Common Ground Modeling in XAI

Brief Introduction

“Artificial Intelligence” – a term that, since the rise of deep neural networks, has shaken off its stuffy cobwebs of good old-fashioned AI — (GOFAI) which has become just that, old fashioned — has become the focus of research and development in companies and universities alike. With good reason, I might add (I won’t bore you with accolades or headlines from pop-science articles).

Mixed-in with those cobwebs of GOFAI is cognitive architectures. Born out of expert systems from from the GOFAI archives, cognitive architectures were (and still are) developed as a means of unifying research in cognitive science. The (rough) idea was that was to model human cognition in a common framework (architecture) so that theories from across Psychology, Neuroscience, and Linguistics could be unified within a single ontology. That hasn’t quite happened. Yet.

So why does AI (machine learning) and cognitive architectures belong in the same blog post? There are probably a bunch of reasons but I’m not going write them all down. The one I do want to talk about is:

At the end of the day, the AI consumer is us, the humans, the cognizers – and if we are going to work with/for AI in the (probably) not-too-distant future then we probably want a way to interact with them, to understand them, or communicate with them. And that brief intro is the motivation behind Explainable Artificial Intelligence – we need to understand why they do what they do, why they make the decisions they make.

One Problem, 2 Mental Models (Common Ground Modeling)

While many solutions for XAI are about introspecting upon the network (see this pdf), generating information about the internal states of the network only addresses half of the communication problem. Common Ground Modeling is about is about understanding the mental model of the AI and the mental model of the human (us!). In common ground modeling we model both the AI and the human in a common framework, and introspect upon both. An example of the output of the common ground salience technique is illustrated in Figure 1.

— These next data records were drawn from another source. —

-- ==== Sys2Proof/Machine/HostIO.lean ====
section
/-! DEFINITION. What the host and the Hyrel runtime do: CXL.mem accesses, and reads and writes through CXL.io of the registers,
records and tables of the package (R89, R198, R213, R243, R318, R321, R322, R329, R341 to R344, R372, R384, R416 to R418).
The addresses that CXL.io gives to these items are outside the manual: an item is named, and its record is given in the
manual's layout. -/
namespace Sys2Proof.Machine

def State.reply (s : State) (status : Nat) (data : List Byte) : State :=
  { s with mgmt := { s.mgmt with reply := { status := status, data := data } } }

/-! ### CXL.mem (R417) -/

/-- Frames of one block. -/
def blockFrames (d : BitVec 256) : List Nat :=
  let own := fun l => if dTrl d then [l, l + 1] else [l]
  own (dLoc d) ++ (if dShst d = 3 then own (dShloc d) else [])

/-- The frame belongs to a block whose host bit is 1. DEDUCED, unsafe: log entry 53. -/
def State.hostFrame (s : State) (loc : Nat) : Bool :=
  s.tensors.any fun t => t.2.blocks.any fun b => dget b.2 21 1 == 1 && (blockFrames b.2).contains loc

/-- An access to `n` bytes of a frame of HBM or far DRAM: a read answers with the bytes, or with ones; a write lands, or is
dropped and logged. -/
def execCxlMemHostAccess (loc off n : Nat) (write : Option (List Byte)) (s : State) : Host.Outcome State Fault Refusal :=
  if !s.mgmt.running ∨ (locTier loc ≠ 2 ∧ locTier loc ≠ 3) ∨ 2 ^ 64 ≤ loc ∨ 65536 < off + n ∨ write.any (fun b => b.length != n) then
    .refused (.notEnabled "CXL_MEM_HOST_ACCESS")
  else match write, s.hostFrame loc with
    | none, true => .next (s.reply 0 (s.frameBytes loc off n))
    | none, false => .next (s.reply 0 (List.replicate n 0xFF))
    | some b, true => .next ((s.setFrame loc off b).reply 0 [])
    | some _, false => .next ((s.log (.hostWriteDropped loc)).reply 0 [])

/-! ### Who may write what (R396, R418) -/

/-- The tensor's region has the effective virtual function `v`, or there is no such tensor. -/
def State.tensorOf (s : State) (v h : Nat) : Bool := !s.tensorValid h || s.vf (s.tensor h).info.region == v

/-- What a virtual function reads: the records of its regions, streams and tensors, its hotness, and the energy of its
regions (R396, R418). -/
def State.vfReads (s : State) (v : Nat) : RuntimeRead → Bool
  | .region idx | .regionEnergy idx => s.vf idx == v
  | .opStream col idx => s.streamUsed col idx && s.vf (s.opStream col idx).region == v
  | .tensorRecord h | .dims h | .recipeList h | .descriptor h _ | .bytes h _ _ => s.tensorValid h && s.tensorOf v h
  | .view h => s.tensorValid (viewOf (s.viewRec h)).base && s.tensorOf v (viewOf (s.viewRec h)).base
  | .hotness _ vf _ => vf == v
  | .regionBase | .cost .. | .step _ | .coreEnergy _ | .vc _ | .laneCounters _ | .linkCounters _ | .lthr | .sliceRank
  | .contextPool _ | .trctl _ | .bootFail | .bootReason => false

Figure 1 : Common Ground Cognitive Salience of Network (left) and human model (right) for two sub-tasks in simple StarCraft II mini-mission. In this work we trained a Reinforcement Learner to play a simple 2-beacon task in StarCraft II. We supervise learn the model of the RL and reinforcement learn a cognitive model in a common framework. We identify that the network has no concept of “blocking”, which results in a control problem (crashing into the wrong beacon in the blocking case). Our salience technique allows us to directly compare the AI mental model to the Human mental model.

Why a Cognitive Model?

Let’s use the 2-beacon task in StarCraft II as an example. This mini-game represents a two-choice task either for the orange beacon (high reward, stochastic 1-5) or the green beacon (low reward, stochastic 1-3). The game requires a control element: moving the character to the beacon of choice by clicking the mouse at the desired location on the screen. Clicking on the screen will cause the character to move from its present location to the click location in a straight line. As soon as the character enters the zone of one of the targets, the round will end, and the reward will be given, and a new round is generated. The configuration of the beacons may require multiple clicks to move the character around one beacon in order to arrive at the alternate beacon.

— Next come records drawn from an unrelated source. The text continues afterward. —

/-- R257: sbcast enters the core's bulk queue, with its token pending, where its operands pass, its owner has a
bulk-capable slot, and the queue holds fewer than 4; with 4 held the stream waits. A bad length, a zero mask, a misaligned
offset, a range past the scratchpad, a mask bit without a role, a role that names no cores of the column, and an owner
without a bulk-capable slot raise their causes, in this order.
R246, R261: slotset of a sound entry that its region may own and has the budget for is pending at once, where no post of
a higher COREID of this ac stands for it; the instruction waits for the round boundary that applies it, and completes
there; any other raises RANGE. -/
def Obligations.SbcastAndSlotset : Prop :=
  (∀ (s : State) (rd ra rb rc : BitVec 5) (dests : List Nat),
    let c := s.core s.who
    let i : Instr := .sbcast rd ra rb rc
    let off := (s.cur.val ra).toNat
    let len := (s.cur.val rb).toNat
    let mask := (s.cur.val rc).toNat
    s.ready i = true → 0 < len → len % 64 = 0 → off % 64 = 0 → off + len ≤ 2 ^ 20 → 0 < mask →
    mask < 2 ^ c.theJob.roles.length → roleCores c.theJob.roles mask (colOf s.who) = some dests →
    (s.column (colOf s.who)).ownedSlots slotBulk (layerId s.who) c.theJob.region ≠ [] → c.bulk.length < 4 →
    exec i s = .next (s.completedCore i fun c =>
      ({ c with
          bulk := c.bulk ++ [{ tok := rd.toNat, off := off, len := len, dests := dests, region := c.theJob.region
                               buf := s.cur.buftag, seq := s.cur.seq, nth := c.bulkCount, at_ := s.time.toNat
                               entered := c.entered }]
          bulkCount := c.bulkCount + 1, entered := c.entered + 1 } : CoreSt).modStrm s.strm fun t =>
        { t.setPending rd.toNat with seq := t.seq + 1 })) ∧
  (∀ (s : State) (rd ra rb rc : BitVec 5),
    let c := s.core s.who
    let i : Instr := .sbcast rd ra rb rc
    let off := (s.cur.val ra).toNat
    let len := (s.cur.val rb).toNat
    let mask := (s.cur.val rc).toNat
    let fault := fun (cause : Nat) (v : W64) => exec i s = .next (s.raise s.who (some s.strm) cause v)
    let lenOk := 0 < len ∧ len % 64 = 0
    let inRoles := mask < 2 ^ c.theJob.roles.length
    let dests := roleCores c.theJob.roles mask (colOf s.who)
    let slots := (s.column (colOf s.who)).ownedSlots slotBulk (layerId s.who) c.theJob.region
    s.ready i = true →
    (¬lenOk → fault 0x23 (s.cur.val rb)) ∧ (lenOk → mask = 0 → fault 0x23 0) ∧
    (lenOk → mask ≠ 0 → off % 64 ≠ 0 → fault 0x0A (BitVec.ofNat 64 (off % 2 ^ 63))) ∧
    (lenOk → mask ≠ 0 → off % 64 = 0 →
      (2 ^ 20 < off + len → fault 0x09 (BitVec.ofNat 64 (off % 2 ^ 63))) ∧
      (off + len ≤ 2 ^ 20 →
        (¬inRoles → fault 0x23 (s.cur.val rc)) ∧ (inRoles → dests = none → fault 0x23 (s.cur.val rc)) ∧
        (inRoles → dests ≠ none →
          (slots = [] → fault 0x30 (BitVec.ofNat 64 (layerId s.who + 2 * 2 ^ 8))) ∧
          (slots ≠ [] → 4 ≤ c.bulk.length → exec i s = .next (s.modCur fun t => t.waits .bulkQueue)))))) ∧
  (∀ (s : State) (ra rb : BitVec 5),
    let i : Instr := .slotset ra rb
    let n := (s.cur.val ra).toNat
    let e := s.cur.val rb
    let col := s.column (colOf s.who)
    s.ready i = true →
    (s.cur.wait ≠ some .boundary → n < 64 → slotSound e = true →
      (slotKind e ≠ 0 → s.isWithin (slotRegion e) (s.core s.who).theJob.region = true ∧
        col.ownedAfter n e (slotRegion e) ≤ s.slotsBudget (slotRegion e)) →
      let was := find col.slotsPending n
      let keeps : Bool := was.any fun p => p.at_ == s.time.toNat && s.who < p.core
      exec i s = .next (((s.modColumn (colOf s.who) fun c =>
        if keeps then c else { c with slotsPending := set c.slotsPending n ⟨e, s.who, s.time.toNat⟩ }).modCore s.who
          fun c => { c with posted := true }).modStrm s.who s.strm fun t => t.waits .boundary)) ∧
    (s.cur.wait ≠ some .boundary → 64 ≤ n → exec i s = .next (s.raise s.who (some s.strm) 0x23 (s.cur.val ra))) ∧
    (s.cur.wait ≠ some .boundary → n < 64 → slotSound e = false ∨ (slotKind e ≠ 0 ∧
      (s.isWithin (slotRegion e) (s.core s.who).theJob.region = false ∨
        s.slotsBudget (slotRegion e) < col.ownedAfter n e (slotRegion e))) →
      exec i s = .next (s.raise s.who (some s.strm) 0x23 e)) ∧
    (s.cur.wait = some .boundary → (s.core s.who).posted = false → exec i s = .next (s.completed i s)) ∧
    (s.cur.wait = some .boundary → (s.core s.who).posted = true →
      exec i s = .next (s.modCur fun t => t.waits .boundary)))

As it turns out, humans exhibit very reliable learning patterns in n-choice tasks with stochastic rewards and we can very reliably predict human performance with a cognitive model. In Figure 2 (below) we illustrate the how certain memory constraints (recency and frequency) affect human decision making. After a period of exploration, a perfectly rational player would choose orange beacon on every round. Although the orange beacon may randomly have a lower payout than the green beacon, it’s expected value is higher because on average it produces higher reward. The blue line in the figure shows how optimal the model would be without cognitive constraints responsible for recency and frequency effects, and the orange line in the figure shows the exact same model when memory retrieval is affected by recency and frequency.

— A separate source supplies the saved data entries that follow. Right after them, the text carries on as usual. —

/-! ### Updates of the package -/
@[simp] theorem State.setCore_who (s : State) (k : Nat) (c : CoreSt) : (s.setCore k c).who = s.who := rfl
@[simp] theorem State.setCore_strm (s : State) (k : Nat) (c : CoreSt) : (s.setCore k c).strm = s.strm := rfl
@[simp] theorem State.setCore_agenda (s : State) (k : Nat) (c : CoreSt) : (s.setCore k c).agenda = s.agenda := rfl
@[simp] theorem State.setCore_turn (s : State) (k : Nat) (c : CoreSt) : (s.setCore k c).turn = s.turn := rfl
@[simp] theorem State.setCore_saves (s : State) (k : Nat) (c : CoreSt) : (s.setCore k c).saves = s.saves := rfl
@[simp] theorem State.setCore_asides (s : State) (k : Nat) (c : CoreSt) : (s.setCore k c).asides = s.asides := rfl
@[simp] theorem State.setCore_reached (s : State) (k : Nat) (c : CoreSt) : (s.setCore k c).reached = s.reached := rfl
@[simp] theorem State.setCore_benches (s : State) (k : Nat) (c : CoreSt) : (s.setCore k c).benches = s.benches := rfl
@[simp] theorem State.setCore_columns (s : State) (k : Nat) (c : CoreSt) : (s.setCore k c).columns = s.columns := rfl
@[simp] theorem State.setCore_layers (s : State) (k : Nat) (c : CoreSt) : (s.setCore k c).layers = s.layers := rfl
@[simp] theorem State.setCore_regionBase (s : State) (k : Nat) (c : CoreSt) : (s.setCore k c).regionBase = s.regionBase := rfl
@[simp] theorem State.setCore_regions (s : State) (k : Nat) (c : CoreSt) : (s.setCore k c).regions = s.regions := rfl
@[simp] theorem State.setCore_regionsNext (s : State) (k : Nat) (c : CoreSt) : (s.setCore k c).regionsNext = s.regionsNext := rfl
@[simp] theorem State.setCore_tensors (s : State) (k : Nat) (c : CoreSt) : (s.setCore k c).tensors = s.tensors := rfl
@[simp] theorem State.setCore_views (s : State) (k : Nat) (c : CoreSt) : (s.setCore k c).views = s.views := rfl
@[simp] theorem State.setCore_store (s : State) (k : Nat) (c : CoreSt) : (s.setCore k c).store = s.store := rfl
@[simp] theorem State.setCore_steps (s : State) (k : Nat) (c : CoreSt) : (s.setCore k c).steps = s.steps := rfl
@[simp] theorem State.setCore_tileRuns (s : State) (k : Nat) (c : CoreSt) : (s.setCore k c).tileRuns = s.tileRuns := rfl
@[simp] theorem State.setCore_time (s : State) (k : Nat) (c : CoreSt) : (s.setCore k c).time = s.time := rfl
@[simp] theorem State.setCore_transit (s : State) (k : Nat) (c : CoreSt) : (s.setCore k c).transit = s.transit := rfl
@[simp] theorem State.setCore_regionEnergy (s : State) (k : Nat) (c : CoreSt) : (s.setCore k c).regionEnergy = s.regionEnergy := rfl
@[simp] theorem State.setCore_floorUse (s : State) (k : Nat) (c : CoreSt) : (s.setCore k c).floorUse = s.floorUse := rfl
@[simp] theorem State.setCore_lanes (s : State) (k : Nat) (c : CoreSt) : (s.setCore k c).lanes = s.lanes := rfl
@[simp] theorem State.setCore_links (s : State) (k : Nat) (c : CoreSt) : (s.setCore k c).links = s.links := rfl
@[simp] theorem State.setCore_mgmt (s : State) (k : Nat) (c : CoreSt) : (s.setCore k c).mgmt = s.mgmt := rfl
@[simp] theorem State.setCore_freeCtr (s : State) (k : Nat) (c : CoreSt) : (s.setCore k c).freeCtr = s.freeCtr := rfl

@[simp] theorem State.modCore_who (s : State) (k : Nat) (f : CoreSt → CoreSt) : (s.modCore k f).who = s.who := rfl
@[simp] theorem State.modCore_strm (s : State) (k : Nat) (f : CoreSt → CoreSt) : (s.modCore k f).strm = s.strm := rfl
@[simp] theorem State.modCore_agenda (s : State) (k : Nat) (f : CoreSt → CoreSt) : (s.modCore k f).agenda = s.agenda := rfl
@[simp] theorem State.modCore_turn (s : State) (k : Nat) (f : CoreSt → CoreSt) : (s.modCore k f).turn = s.turn := rfl
@[simp] theorem State.modCore_saves (s : State) (k : Nat) (f : CoreSt → CoreSt) : (s.modCore k f).saves = s.saves := rfl
@[simp] theorem State.modCore_asides (s : State) (k : Nat) (f : CoreSt → CoreSt) : (s.modCore k f).asides = s.asides := rfl
@[simp] theorem State.modCore_reached (s : State) (k : Nat) (f : CoreSt → CoreSt) : (s.modCore k f).reached = s.reached := rfl
@[simp] theorem State.modCore_benches (s : State) (k : Nat) (f : CoreSt → CoreSt) : (s.modCore k f).benches = s.benches := rfl
@[simp] theorem State.modCore_columns (s : State) (k : Nat) (f : CoreSt → CoreSt) : (s.modCore k f).columns = s.columns := rfl
@[simp] theorem State.modCore_layers (s : State) (k : Nat) (f : CoreSt → CoreSt) : (s.modCore k f).layers = s.layers := rfl
@[simp] theorem State.modCore_regionBase (s : State) (k : Nat) (f : CoreSt → CoreSt) : (s.modCore k f).regionBase = s.regionBase := rfl
@[simp] theorem State.modCore_regions (s : State) (k : Nat) (f : CoreSt → CoreSt) : (s.modCore k f).regions = s.regions := rfl
@[simp] theorem State.modCore_regionsNext (s : State) (k : Nat) (f : CoreSt → CoreSt) : (s.modCore k f).regionsNext = s.regionsNext := rfl
@[simp] theorem State.modCore_tensors (s : State) (k : Nat) (f : CoreSt → CoreSt) : (s.modCore k f).tensors = s.tensors := rfl
@[simp] theorem State.modCore_views (s : State) (k : Nat) (f : CoreSt → CoreSt) : (s.modCore k f).views = s.views := rfl
@[simp] theorem State.modCore_store (s : State) (k : Nat) (f : CoreSt → CoreSt) : (s.modCore k f).store = s.store := rfl
@[simp] theorem State.modCore_steps (s : State) (k : Nat) (f : CoreSt → CoreSt) : (s.modCore k f).steps = s.steps := rfl
@[simp] theorem State.modCore_tileRuns (s : State) (k : Nat) (f : CoreSt → CoreSt) : (s.modCore k f).tileRuns = s.tileRuns := rfl
@[simp] theorem State.modCore_time (s : State) (k : Nat) (f : CoreSt → CoreSt) : (s.modCore k f).time = s.time := rfl
@[simp] theorem State.modCore_transit (s : State) (k : Nat) (f : CoreSt → CoreSt) : (s.modCore k f).transit = s.transit := rfl
@[simp] theorem State.modCore_regionEnergy (s : State) (k : Nat) (f : CoreSt → CoreSt) : (s.modCore k f).regionEnergy = s.regionEnergy := rfl
@[simp] theorem State.modCore_floorUse (s : State) (k : Nat) (f : CoreSt → CoreSt) : (s.modCore k f).floorUse = s.floorUse := rfl
@[simp] theorem State.modCore_lanes (s : State) (k : Nat) (f : CoreSt → CoreSt) : (s.modCore k f).lanes = s.lanes := rfl
@[simp] theorem State.modCore_links (s : State) (k : Nat) (f : CoreSt → CoreSt) : (s.modCore k f).links = s.links := rfl
@[simp] theorem State.modCore_mgmt (s : State) (k : Nat) (f : CoreSt → CoreSt) : (s.modCore k f).mgmt = s.mgmt := rfl
@[simp] theorem State.modCore_freeCtr (s : State) (k : Nat) (f : CoreSt → CoreSt) : (s.modCore k f).freeCtr = s.freeCtr := rfl

@[simp] theorem State.modStrm_who (s : State) (k : Nat) (x : Strm) (f : StreamSt → StreamSt) : (s.modStrm k x f).who = s.who := rfl
@[simp] theorem State.modStrm_strm (s : State) (k : Nat) (x : Strm) (f : StreamSt → StreamSt) : (s.modStrm k x f).strm = s.strm := rfl
@[simp] theorem State.modStrm_agenda (s : State) (k : Nat) (x : Strm) (f : StreamSt → StreamSt) : (s.modStrm k x f).agenda = s.agenda := rfl
@[simp] theorem State.modStrm_turn (s : State) (k : Nat) (x : Strm) (f : StreamSt → StreamSt) : (s.modStrm k x f).turn = s.turn := rfl
@[simp] theorem State.modStrm_saves (s : State) (k : Nat) (x : Strm) (f : StreamSt → StreamSt) : (s.modStrm k x f).saves = s.saves := rfl
@[simp] theorem State.modStrm_asides (s : State) (k : Nat) (x : Strm) (f : StreamSt → StreamSt) : (s.modStrm k x f).asides = s.asides := rfl
@[simp] theorem State.modStrm_reached (s : State) (k : Nat) (x : Strm) (f : StreamSt → StreamSt) : (s.modStrm k x f).reached = s.reached := rfl
@[simp] theorem State.modStrm_benches (s : State) (k : Nat) (x : Strm) (f : StreamSt → StreamSt) : (s.modStrm k x f).benches = s.benches := rfl
@[simp] theorem State.modStrm_columns (s : State) (k : Nat) (x : Strm) (f : StreamSt → StreamSt) : (s.modStrm k x f).columns = s.columns := rfl
@[simp] theorem State.modStrm_layers (s : State) (k : Nat) (x : Strm) (f : StreamSt → StreamSt) : (s.modStrm k x f).layers = s.layers := rfl
@[simp] theorem State.modStrm_regionBase (s : State) (k : Nat) (x : Strm) (f : StreamSt → StreamSt) : (s.modStrm k x f).regionBase = s.regionBase := rfl
@[simp] theorem State.modStrm_regions (s : State) (k : Nat) (x : Strm) (f : StreamSt → StreamSt) : (s.modStrm k x f).regions = s.regions := rfl
@[simp] theorem State.modStrm_regionsNext (s : State) (k : Nat) (x : Strm) (f : StreamSt → StreamSt) : (s.modStrm k x f).regionsNext = s.regionsNext := rfl
@[simp] theorem State.modStrm_tensors (s : State) (k : Nat) (x : Strm) (f : StreamSt → StreamSt) : (s.modStrm k x f).tensors = s.tensors := rfl
@[simp] theorem State.modStrm_views (s : State) (k : Nat) (x : Strm) (f : StreamSt → StreamSt) : (s.modStrm k x f).views = s.views := rfl
@[simp] theorem State.modStrm_store (s : State) (k : Nat) (x : Strm) (f : StreamSt → StreamSt) : (s.modStrm k x f).store = s.store := rfl
@[simp] theorem State.modStrm_steps (s : State) (k : Nat) (x : Strm) (f : StreamSt → StreamSt) : (s.modStrm k x f).steps = s.steps := rfl
@[simp] theorem State.modStrm_tileRuns (s : State) (k : Nat) (x : Strm) (f : StreamSt → StreamSt) : (s.modStrm k x f).tileRuns = s.tileRuns := rfl
@[simp] theorem State.modStrm_time (s : State) (k : Nat) (x : Strm) (f : StreamSt → StreamSt) : (s.modStrm k x f).time = s.time := rfl
@[simp] theorem State.modStrm_transit (s : State) (k : Nat) (x : Strm) (f : StreamSt → StreamSt) : (s.modStrm k x f).transit = s.transit := rfl
@[simp] theorem State.modStrm_regionEnergy (s : State) (k : Nat) (x : Strm) (f : StreamSt → StreamSt) : (s.modStrm k x f).regionEnergy = s.regionEnergy := rfl
@[simp] theorem State.modStrm_floorUse (s : State) (k : Nat) (x : Strm) (f : StreamSt → StreamSt) : (s.modStrm k x f).floorUse = s.floorUse := rfl
@[simp] theorem State.modStrm_lanes (s : State) (k : Nat) (x : Strm) (f : StreamSt → StreamSt) : (s.modStrm k x f).lanes = s.lanes := rfl
@[simp] theorem State.modStrm_links (s : State) (k : Nat) (x : Strm) (f : StreamSt → StreamSt) : (s.modStrm k x f).links = s.links := rfl
@[simp] theorem State.modStrm_mgmt (s : State) (k : Nat) (x : Strm) (f : StreamSt → StreamSt) : (s.modStrm k x f).mgmt = s.mgmt := rfl
@[simp] theorem State.modStrm_freeCtr (s : State) (k : Nat) (x : Strm) (f : StreamSt → StreamSt) : (s.modStrm k x f).freeCtr = s.freeCtr := rfl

Figure 2. Model of 2-choice beacon task. Blue line illustrates percent optimal choice without cognitive effects and orange line illustrates percent optimal choice with cognitive effects. The cognitive model predicts that some human performers will continue to “explore” the targets. [Model is a instance-based learning model in the popular cognitive architecture, ACT-R]

As it turns out, there are a lot of predictable cognitive constraints that affect our decision making and task performance. Cognitive scientists develop and use cognitive architectures and cognitive models as scientific explanations of the human mind.

Common Ground Modeling

Ok, so we use cognitive models to predict human performance. Check.